Sadly, when Michael Harris and Nick Campling sorted the Doncaster carriage drawings
in the mid 1960's they ignored much of the Howlden stuff, and of course because
the few of the Clerestories were left, except in departmental use, few drawings were kept.

However, I must confess a great admiration for what you have done,
however, it does highlight the problem with both resin casting, 3d printing
and plastic kit making,which is the recess for the glass in both the main body,
and the clerestory. I think it will take even more of your skill to camouflage
the problem. However when it is whizzing round Grantham, who will see,
and not be more distracted by the internal works you have created.

Paul

User avatar
Atlantic 3279
LNER A4 4-6-2 'Streak'
Posts: 5307
Joined: Fri Jun 26, 2009 9:51 am
Location: 2850, 245

Re: Atlantic's works: A proper vintage carriage.

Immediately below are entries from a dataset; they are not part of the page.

theorem exec_keepsRun {i : Instr} {s u : State} (h : exec i s = .next u) : KeepsRun s u := by
  cases exec_effect h with
  | write | link => simp [KeepsRun]
  | selfJump _ _ _ _ _ _ hj =>
    obtain ⟨-, -, -, hprog, hinit, hpol, -⟩ := reportSelfJump_next.mp hj
    exact ⟨hprog, hinit, hpol⟩
  | store | jump => exact ⟨rfl, rfl, rfl⟩

theorem step_keepsRun {s u : State} (h : step s = .next u) : KeepsRun s u := by
  obtain ⟨-, ⟨-, rfl⟩ | ⟨_, _, -, -, hx⟩⟩ := step_cases h
  · exact ⟨rfl, rfl, rfl⟩
  · exact exec_keepsRun hx

/-- Settles O43: fetch reads the program alone, which every step keeps. -/
theorem noStepWritesTheProgram : Obligations.NoStepWritesTheProgram := by
  intro s t h
  have hk := step_keepsRun h
  exact ⟨hk, fun p => by rw [hk.1]⟩

/-! ### Every state a run reaches -/

/-- What holds at the start and is kept by every step holds of every reached state. -/
theorem Reaches.induct {s t : State} {P : State → Prop} (h : Reaches s t) (base : P s)
    (keep : ∀ t u, P t → step t = .next u → P u) : P t := by
  induction h with
  | refl => exact base
  | tail t u _ hstep ih => exact keep t u ih hstep

/-- Settles O48, by induction over the run with `everyStepKeepsTheInvariant`. -/
theorem everyReachedStateMeetsTheInvariant : Obligations.EveryReachedStateMeetsTheInvariant := by
  intro prog image policy t hwf hreach
  exact hreach.induct (P := fun t => Inv t ∧ KeepsRun (State.resetWith prog image policy) t)
    ⟨Inv.resetWith prog policy hwf, rfl, rfl, rfl⟩
    fun t u ⟨hinv, hkeep⟩ hstep => ⟨everyStepKeepsTheInvariant t u hinv hstep, hkeep.trans (step_keepsRun hstep)⟩

/-! ### Registers -/

/-- Equal signed values are equal patterns. -/
theorem xs_eq_iff {s t : State} {i j : RegIdx} : xs s i = xs t j ↔ readReg s i = readReg t j := BitVec.toInt_inj

theorem xs_writeReg_ne (s : State) {i j : RegIdx} (v : Int) (h : j ≠ i) : xs (writeReg s i v) j = xs s j := by
  rw [setsRegister_writeReg, if_neg fun h' => h h'.1]

/-- Settles O15: a register's value is its own `s32`, whose range is that of a signed 32-bit number. -/
theorem registersHoldSigned32BitValues : Obligations.RegistersHoldSigned32BitValues := by
  intro s i
  have ⟨hlo, hhi⟩ := s32_range (xs s i)
  have hs : s32 (xs s i) = xs s i := by unfold xs; rw [← toWord_toInt, toWord_of_toInt]
  rw [hs] at hlo hhi
  exact ⟨hlo, Int.le_sub_one_of_lt hhi, xu_eq_u32 s i, fun j v hj => xs_writeReg_ne s v hj⟩

/-- Settles O17: read after write, and that a pattern is determined by its signed value. -/
theorem registerWriteReducesTo32Bits : Obligations.RegisterWriteReducesTo32Bits :=
  ⟨setsRegister_writeReg, fun _ _ _ => xs_eq_iff⟩

/-! ### An instruction as one action on the state

Each instruction computes operands from the state and then does one of four things. Splitting the two lets a comparison
of two runs be made once per action, not once per instruction. -/

/-- What an instruction does once its operands are computed. -/
inductive Action where
  /-- Write `v` to `rd` and complete at `n`. -/
  | write (rd : RegIdx) (v n : Int)
  /-- Store the word of `v` at `a` and complete at `n`. -/
  | store (a : Word) (v n : Int)
  /-- Complete at `n`. -/
  | jump (n : Int)
  /-- Report a self-jump. -/
  | selfJump

/-- The action carried out. -/
def Action.run (s : State) : Action → Result
  | .write rd v n => complete (writeReg s rd v) n
  | .store a v n => complete (setMem s (memWrite s.mem a .word v)) n
  | .jump n => complete s n
  | .selfJump => reportSelfJump s

/-- The action of each instruction, its operands read from the state before any write (40_step_cycle.md R132). -/
def action (s : State) : Instr → Action
  | .add rd rs1 rs2 => .write rd (xs s rs1 + xs s rs2) (pcPlus4 s)
  | .sub rd rs1 rs2 => .write rd (xs s rs1 - xs s rs2) (pcPlus4 s)
  | .srl rd rs1 rs2 => .write rd (xu s rs1 >>> shiftAmount s rs2 : Nat) (pcPlus4 s)
  | .and rd rs1 rs2 => .write rd (readReg s rs1 &&& readReg s rs2).toInt (pcPlus4 s)
  | .or rd rs1 rs2 => .write rd (readReg s rs1 ||| readReg s rs2).toInt (pcPlus4 s)
  | .slt rd rs1 rs2 => .write rd (if condLt s rs1 rs2 then 1 else 0) (pcPlus4 s)
  | .addi rd rs1 imm => .write rd (xs s rs1 + imm) (pcPlus4 s)
  | .lw rd rs1 imm => .write rd (memRead s.mem (effectiveAddr s rs1 imm) .word) (pcPlus4 s)
  | .jalr rd rs1 imm =>
    if jalrTarget s rs1 imm = s.pc then .selfJump else .write rd (pcPlus4 s) ((jalrTarget s rs1 imm).toNat : Int)
  | .sw rs1 rs2 imm => .store (effectiveAddr s rs1 imm) (xu s rs2) (pcPlus4 s)
  | .beq rs1 rs2 imm => .jump (if condEq s rs1 rs2 then pcRelative s imm else pcPlus4 s)
  | .bne rs1 rs2 imm => .jump (if condNe s rs1 rs2 then pcRelative s imm else pcPlus4 s)
  | .blt rs1 rs2 imm => .jump (if condLt s rs1 rs2 then pcRelative s imm else pcPlus4 s)
  | .jal rd imm => .write rd (pcPlus4 s) (pcRelative s imm)

/-- To execute an instruction is to carry out its action. -/
theorem exec_eq_run (i : Instr) (s : State) : exec i s = (action s i).run s := by
  cases i with
  | jalr rd rs1 imm => rw [exec, execJalr, action]; split <;> rfl
  | add | sub | srl | and | or | slt | addi | lw | sw | beq | bne | blt | jal => rfl

/-! ### The next pc -/

/-- The pc an action sets, before reduction. -/
def Action.nextPc (s : State) : Action → Int
  | .write _ _ n => n
  | .store _ _ n => n
  | .jump n => n
  | .selfJump => pcPlus4 s

theorem Action.run_pc {a : Action} {s u : State} (h : a.run s = .next u) : u.pc = toWord (a.nextPc s) := by
  cases a with
  | write | store | jump => rw [complete_next.mp h]; rfl
  | selfJump => exact (reportSelfJump_next.mp h).2.1

/-- The next pc of an instruction's action is its entry in the table of 10_state.md R27. -/
theorem nextPc_action (s : State) (i : Instr) : (action s i).nextPc s = nextPcTable s i := by
  cases i with
  | jalr rd rs1 imm =>
    have hself : jalrTarget s rs1 imm = s.pc ↔ u32 (xs s rs1 + imm) / 2 * 2 = s.pc.toNat := by
      rw [← BitVec.toNat_inj, jalrTarget_toNat]
    simp only [action, nextPcTable, hself]
    split
    · rfl
    · rw [← jalrTarget_toNat]; rfl
  | beq | bne | blt => simp [action, nextPcTable, Action.nextPc, condEq, condNe, condLt, pcRelative, pcPlus4]
  | add | sub | srl | and | or | slt | addi | lw | sw | jal => rfl

/-- Settles O42: the pc set by the instruction's action, reduced to 32 bits. -/
theorem nextPcFollowsTheTable : Obligations.NextPcFollowsTheTable := by
  intro i s t h
  rw [exec_eq_run] at h
  rw [Action.run_pc h, toWord_toNat, nextPc_action]

/-! ### The destination register -/

/-- The register an action writes, if any. -/
def Action.dest : Action → Option RegIdx
  | .write rd _ _ => some rd
  | .store _ _ _ => none
  | .jump _ => none
  | .selfJump => none

/-- The action with another destination register, where it writes one. -/
def Action.withDest (rd : RegIdx) : Action → Action
  | .write _ v n => .write rd v n
  | .store a v n => .store a v n
  | .jump n => .jump n
  | .selfJump => .selfJump

/-- An instruction writes the register it names, unless it reports a self-jump. -/
theorem dest_action {s : State} {i : Instr} (h : action s i ≠ .selfJump) : (action s i).dest = i.dest := by
  cases i with
  | jalr rd rs1 imm =>
    by_cases hj : jalrTarget s rs1 imm = s.pc
    · exact absurd (by simp [action, hj]) h
    · simp [action, hj, Action.dest, Instr.dest]
  | add | sub | srl | and | or | slt | addi | lw | sw | beq | bne | blt | jal => rfl

theorem action_withDest (s : State) (i : Instr) (rd : RegIdx) :
    action s (withDest rd i) = (action s i).withDest rd := by
  cases i with
  | jalr => simp only [withDest, action]; split <;> rfl
  | add | sub | srl | and | or | slt | addi | lw | sw | beq | bne | blt | jal => rfl

/-- With register 0 as destination an action has its other effects only. -/
theorem Action.run_withDest_zero {a : Action} {rd : RegIdx} {s u : State} (h : (a.withDest rd).run s = .next u) :
    (a.withDest 0).run s = .next { u with regs := s.regs } := by
  cases a with
  | write _ v n =>
    obtain rfl := complete_next.mp h
    refine complete_next.mpr ?_
    simp [setStatus, setPc]
  | store | jump => obtain rfl := complete_next.mp h; rfl
  | selfJump => rw [← (reportSelfJump_next.mp h).1]; exact h

/-- Settles O16: the action with register 0 as destination differs in the register file only. -/
theorem registerZeroIsHardwired : Obligations.RegisterZeroIsHardwired := by
  refine ⟨xs_zero, writeReg_zero, fun i rd s t h => ?_⟩
  rw [exec_eq_run, action_withDest] at h ⊢
  exact Action.run_withDest_zero h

Post by Atlantic 3279 » Fri May 17, 2019 10:11 am

I think my good intentions of keeping alterations of the basic clerestory mouldings to a minimum have led to work that has spiralled out of control. I have an idea that I might attempt to build complete replacements for the straight parts of the clerestory sides, off the model, and if they give a good result then cut out what is already there to create a rebate into which I can fit the new sides.

A nice thin layer of plastic sheet and strip to represent the woodwork, mostly pre-painted and stuck carefully onto a complete flat backing layer of clear glazing material is what I have in mind at present. I think I can ensure that when I cut out the existing representation, there's enough material left behind to support and secure the new sides...
Most subjects, models and techniques covered in this thread are now listed in various categories on page1

Dec. 2018: Almost all images that disappeared from my own thread following loss of free remote hosting are now restored.

Paul_sterling
NBR J36 0-6-0
Posts: 120
Joined: Fri May 10, 2013 12:50 pm
Location: Durham

Re: Atlantic's works: A proper vintage carriage.

Post by Paul_sterling » Fri May 17, 2019 11:24 am

That is fantastic work Graeme, a credit to you and Mike.

Cheers, Paul.

earlswood nob
LNER A4 4-6-2 'Streak'
Posts: 1586
Joined: Tue Mar 09, 2010 9:23 am
Location: Surrey

Re: Atlantic's works: A proper vintage carriage.

Post by earlswood nob » Fri May 17, 2019 12:44 pm

G'day all on a green tea detox day

I, for one, am learning a lot from this clerestory build.

I think the idea of using a complete clear section for the clerestory, and fit plastic overlay for the wooden framing, is a good one. One can use clearfix to fit the pieces together, and keep the "glass" clear.

Earlswood nob

Dave S
LNER J39 0-6-0
Posts: 150
Joined: Wed Dec 14, 2016 12:46 pm

Re: Atlantic's works: A proper vintage carriage.

Post by Dave S » Fri May 17, 2019 7:27 pm

I've got a different idea to try out for a Clerestorey, but I'm waiting for the etches to come back from PPD before I can.